**TASK DIRECTIONS**
Scan the records for the string "positive" and copy every line that holds it.

[RECORDS SHOWN Boundary: Start]

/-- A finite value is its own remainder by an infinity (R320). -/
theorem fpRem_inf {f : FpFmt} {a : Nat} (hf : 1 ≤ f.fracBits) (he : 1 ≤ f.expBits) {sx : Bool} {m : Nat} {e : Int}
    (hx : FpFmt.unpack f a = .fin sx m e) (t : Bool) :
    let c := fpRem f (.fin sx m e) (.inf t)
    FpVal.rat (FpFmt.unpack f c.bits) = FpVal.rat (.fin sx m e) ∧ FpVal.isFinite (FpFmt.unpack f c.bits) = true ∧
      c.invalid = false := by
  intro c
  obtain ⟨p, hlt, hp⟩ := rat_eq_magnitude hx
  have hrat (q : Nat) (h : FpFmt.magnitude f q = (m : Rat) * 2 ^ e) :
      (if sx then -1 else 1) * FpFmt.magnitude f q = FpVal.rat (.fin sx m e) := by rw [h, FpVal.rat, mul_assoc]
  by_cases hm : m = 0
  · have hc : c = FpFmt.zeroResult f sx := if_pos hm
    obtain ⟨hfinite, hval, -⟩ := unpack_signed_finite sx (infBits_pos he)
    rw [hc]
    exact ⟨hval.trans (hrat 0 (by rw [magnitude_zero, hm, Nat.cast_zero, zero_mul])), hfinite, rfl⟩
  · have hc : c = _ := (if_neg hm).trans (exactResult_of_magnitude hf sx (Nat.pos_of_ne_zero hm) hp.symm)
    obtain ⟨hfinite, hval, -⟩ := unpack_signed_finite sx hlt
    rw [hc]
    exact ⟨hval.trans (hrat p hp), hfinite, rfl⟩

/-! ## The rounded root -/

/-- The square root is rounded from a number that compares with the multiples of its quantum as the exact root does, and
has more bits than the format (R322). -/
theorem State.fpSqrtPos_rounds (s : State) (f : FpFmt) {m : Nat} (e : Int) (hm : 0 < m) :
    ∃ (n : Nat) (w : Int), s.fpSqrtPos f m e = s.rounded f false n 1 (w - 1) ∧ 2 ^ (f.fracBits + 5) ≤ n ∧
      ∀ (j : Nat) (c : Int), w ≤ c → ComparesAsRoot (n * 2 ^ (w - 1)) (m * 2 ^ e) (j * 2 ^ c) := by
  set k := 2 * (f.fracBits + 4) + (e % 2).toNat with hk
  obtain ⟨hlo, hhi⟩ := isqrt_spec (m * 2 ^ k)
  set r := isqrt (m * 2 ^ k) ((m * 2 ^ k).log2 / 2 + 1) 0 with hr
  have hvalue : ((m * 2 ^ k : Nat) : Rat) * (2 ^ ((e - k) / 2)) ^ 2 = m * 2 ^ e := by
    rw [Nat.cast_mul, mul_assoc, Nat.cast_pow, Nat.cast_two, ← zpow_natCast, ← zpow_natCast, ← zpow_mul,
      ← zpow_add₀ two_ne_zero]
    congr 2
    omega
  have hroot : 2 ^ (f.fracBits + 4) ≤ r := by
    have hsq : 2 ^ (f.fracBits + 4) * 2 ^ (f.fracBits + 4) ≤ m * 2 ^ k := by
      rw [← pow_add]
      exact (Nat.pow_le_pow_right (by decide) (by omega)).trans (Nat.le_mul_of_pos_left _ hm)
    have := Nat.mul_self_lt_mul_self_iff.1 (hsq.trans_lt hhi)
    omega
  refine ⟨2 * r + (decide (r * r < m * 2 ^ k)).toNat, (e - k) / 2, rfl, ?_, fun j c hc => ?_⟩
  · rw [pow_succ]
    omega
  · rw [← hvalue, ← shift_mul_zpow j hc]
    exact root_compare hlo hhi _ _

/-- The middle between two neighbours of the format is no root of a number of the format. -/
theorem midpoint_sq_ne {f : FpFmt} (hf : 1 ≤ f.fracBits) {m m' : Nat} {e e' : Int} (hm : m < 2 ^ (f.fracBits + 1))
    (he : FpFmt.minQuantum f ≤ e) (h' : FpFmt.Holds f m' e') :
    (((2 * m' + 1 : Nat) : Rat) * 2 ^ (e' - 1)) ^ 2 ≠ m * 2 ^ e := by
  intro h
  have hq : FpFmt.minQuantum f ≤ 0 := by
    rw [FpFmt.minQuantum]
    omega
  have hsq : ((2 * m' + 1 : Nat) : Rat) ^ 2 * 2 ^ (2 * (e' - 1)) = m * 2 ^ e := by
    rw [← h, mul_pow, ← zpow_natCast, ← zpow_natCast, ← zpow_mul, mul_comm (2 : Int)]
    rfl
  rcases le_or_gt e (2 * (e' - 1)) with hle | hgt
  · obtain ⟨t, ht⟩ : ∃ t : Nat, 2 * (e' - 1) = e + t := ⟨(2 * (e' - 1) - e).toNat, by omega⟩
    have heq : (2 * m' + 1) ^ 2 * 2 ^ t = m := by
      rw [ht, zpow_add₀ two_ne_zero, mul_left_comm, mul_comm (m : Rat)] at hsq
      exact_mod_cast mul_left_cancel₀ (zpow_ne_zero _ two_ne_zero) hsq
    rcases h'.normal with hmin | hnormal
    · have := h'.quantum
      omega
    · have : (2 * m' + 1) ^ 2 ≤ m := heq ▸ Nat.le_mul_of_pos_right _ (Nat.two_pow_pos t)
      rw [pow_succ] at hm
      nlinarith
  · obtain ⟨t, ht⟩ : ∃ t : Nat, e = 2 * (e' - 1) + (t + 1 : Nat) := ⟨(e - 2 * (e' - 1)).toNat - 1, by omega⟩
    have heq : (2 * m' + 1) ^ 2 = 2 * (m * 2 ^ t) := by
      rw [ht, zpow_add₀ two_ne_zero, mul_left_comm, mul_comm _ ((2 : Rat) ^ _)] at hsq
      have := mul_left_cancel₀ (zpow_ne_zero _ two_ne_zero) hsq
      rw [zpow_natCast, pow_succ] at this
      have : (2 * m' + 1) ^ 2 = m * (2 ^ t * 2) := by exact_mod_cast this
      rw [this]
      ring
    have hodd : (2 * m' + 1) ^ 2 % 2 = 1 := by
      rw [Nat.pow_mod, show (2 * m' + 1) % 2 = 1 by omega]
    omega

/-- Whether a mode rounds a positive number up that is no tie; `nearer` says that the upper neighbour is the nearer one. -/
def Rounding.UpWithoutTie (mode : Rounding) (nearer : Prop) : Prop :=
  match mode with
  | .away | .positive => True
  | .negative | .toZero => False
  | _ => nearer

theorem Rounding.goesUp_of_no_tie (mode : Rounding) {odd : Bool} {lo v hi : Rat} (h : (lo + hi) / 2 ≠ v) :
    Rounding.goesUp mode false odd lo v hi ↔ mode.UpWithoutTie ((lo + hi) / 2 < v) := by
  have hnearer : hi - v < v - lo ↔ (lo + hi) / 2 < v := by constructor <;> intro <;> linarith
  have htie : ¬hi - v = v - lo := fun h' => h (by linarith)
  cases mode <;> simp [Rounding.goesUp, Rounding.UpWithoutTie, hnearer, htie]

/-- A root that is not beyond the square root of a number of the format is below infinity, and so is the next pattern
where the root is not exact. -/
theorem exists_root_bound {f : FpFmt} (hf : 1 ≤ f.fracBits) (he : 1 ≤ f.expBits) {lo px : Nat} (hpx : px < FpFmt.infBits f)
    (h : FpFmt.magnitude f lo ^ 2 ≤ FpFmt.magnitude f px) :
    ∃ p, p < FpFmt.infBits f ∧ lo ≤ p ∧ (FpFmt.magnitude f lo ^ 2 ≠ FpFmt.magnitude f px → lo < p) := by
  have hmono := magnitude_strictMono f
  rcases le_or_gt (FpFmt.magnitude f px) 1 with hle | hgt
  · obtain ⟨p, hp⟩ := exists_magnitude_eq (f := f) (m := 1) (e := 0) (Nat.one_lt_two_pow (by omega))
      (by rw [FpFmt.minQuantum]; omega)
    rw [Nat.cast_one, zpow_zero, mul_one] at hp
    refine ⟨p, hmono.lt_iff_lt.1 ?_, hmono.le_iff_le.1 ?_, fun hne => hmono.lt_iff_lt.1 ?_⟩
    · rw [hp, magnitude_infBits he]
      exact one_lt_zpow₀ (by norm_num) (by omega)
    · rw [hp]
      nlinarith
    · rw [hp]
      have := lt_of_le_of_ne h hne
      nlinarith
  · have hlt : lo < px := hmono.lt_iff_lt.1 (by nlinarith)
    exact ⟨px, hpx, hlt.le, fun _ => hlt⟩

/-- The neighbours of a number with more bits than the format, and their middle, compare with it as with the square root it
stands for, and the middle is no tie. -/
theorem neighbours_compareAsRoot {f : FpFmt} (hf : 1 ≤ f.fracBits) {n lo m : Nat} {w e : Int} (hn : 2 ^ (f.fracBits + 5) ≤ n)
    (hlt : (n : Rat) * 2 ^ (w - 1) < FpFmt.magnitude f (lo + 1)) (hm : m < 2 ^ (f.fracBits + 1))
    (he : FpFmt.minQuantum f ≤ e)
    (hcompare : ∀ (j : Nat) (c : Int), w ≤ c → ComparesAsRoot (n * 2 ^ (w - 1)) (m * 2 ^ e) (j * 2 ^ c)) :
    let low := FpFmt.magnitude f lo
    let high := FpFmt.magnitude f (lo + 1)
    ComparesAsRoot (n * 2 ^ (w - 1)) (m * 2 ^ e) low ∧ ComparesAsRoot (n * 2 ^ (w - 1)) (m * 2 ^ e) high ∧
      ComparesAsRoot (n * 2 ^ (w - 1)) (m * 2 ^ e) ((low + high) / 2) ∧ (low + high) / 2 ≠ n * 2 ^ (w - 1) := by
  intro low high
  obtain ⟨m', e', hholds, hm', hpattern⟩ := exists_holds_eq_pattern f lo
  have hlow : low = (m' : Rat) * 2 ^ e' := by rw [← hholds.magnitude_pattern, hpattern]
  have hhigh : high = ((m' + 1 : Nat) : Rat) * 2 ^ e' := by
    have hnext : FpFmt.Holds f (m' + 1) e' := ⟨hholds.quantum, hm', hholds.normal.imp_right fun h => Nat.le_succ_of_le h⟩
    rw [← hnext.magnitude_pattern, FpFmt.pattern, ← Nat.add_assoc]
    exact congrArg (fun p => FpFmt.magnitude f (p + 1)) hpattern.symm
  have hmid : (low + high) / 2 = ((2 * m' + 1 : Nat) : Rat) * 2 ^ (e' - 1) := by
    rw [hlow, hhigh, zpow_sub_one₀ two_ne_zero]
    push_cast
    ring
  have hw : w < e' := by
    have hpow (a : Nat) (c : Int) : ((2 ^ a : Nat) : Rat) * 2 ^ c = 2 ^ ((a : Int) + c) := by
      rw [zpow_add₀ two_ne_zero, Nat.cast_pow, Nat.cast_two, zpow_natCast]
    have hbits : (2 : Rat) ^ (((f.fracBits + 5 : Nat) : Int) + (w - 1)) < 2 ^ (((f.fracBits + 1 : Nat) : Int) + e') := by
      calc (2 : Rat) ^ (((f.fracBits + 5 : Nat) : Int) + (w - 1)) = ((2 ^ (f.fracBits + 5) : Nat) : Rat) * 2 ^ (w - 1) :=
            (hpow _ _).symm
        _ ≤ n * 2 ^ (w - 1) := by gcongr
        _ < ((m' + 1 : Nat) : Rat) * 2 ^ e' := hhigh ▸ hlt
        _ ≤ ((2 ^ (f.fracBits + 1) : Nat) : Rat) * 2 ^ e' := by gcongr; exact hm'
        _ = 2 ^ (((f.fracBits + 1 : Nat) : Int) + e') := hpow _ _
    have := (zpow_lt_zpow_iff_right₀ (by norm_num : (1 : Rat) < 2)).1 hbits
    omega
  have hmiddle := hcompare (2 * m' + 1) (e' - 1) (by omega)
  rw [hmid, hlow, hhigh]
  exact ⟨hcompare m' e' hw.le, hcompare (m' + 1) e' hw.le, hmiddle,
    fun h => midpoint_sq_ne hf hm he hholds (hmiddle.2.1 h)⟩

[RECORDS SHOWN Boundary: End]

**EXPECTED ANSWER**
/-- Whether a mode rounds a positive number up that is no tie; `nearer` says that the upper neighbour is the nearer one. -/
  | .away | .positive => True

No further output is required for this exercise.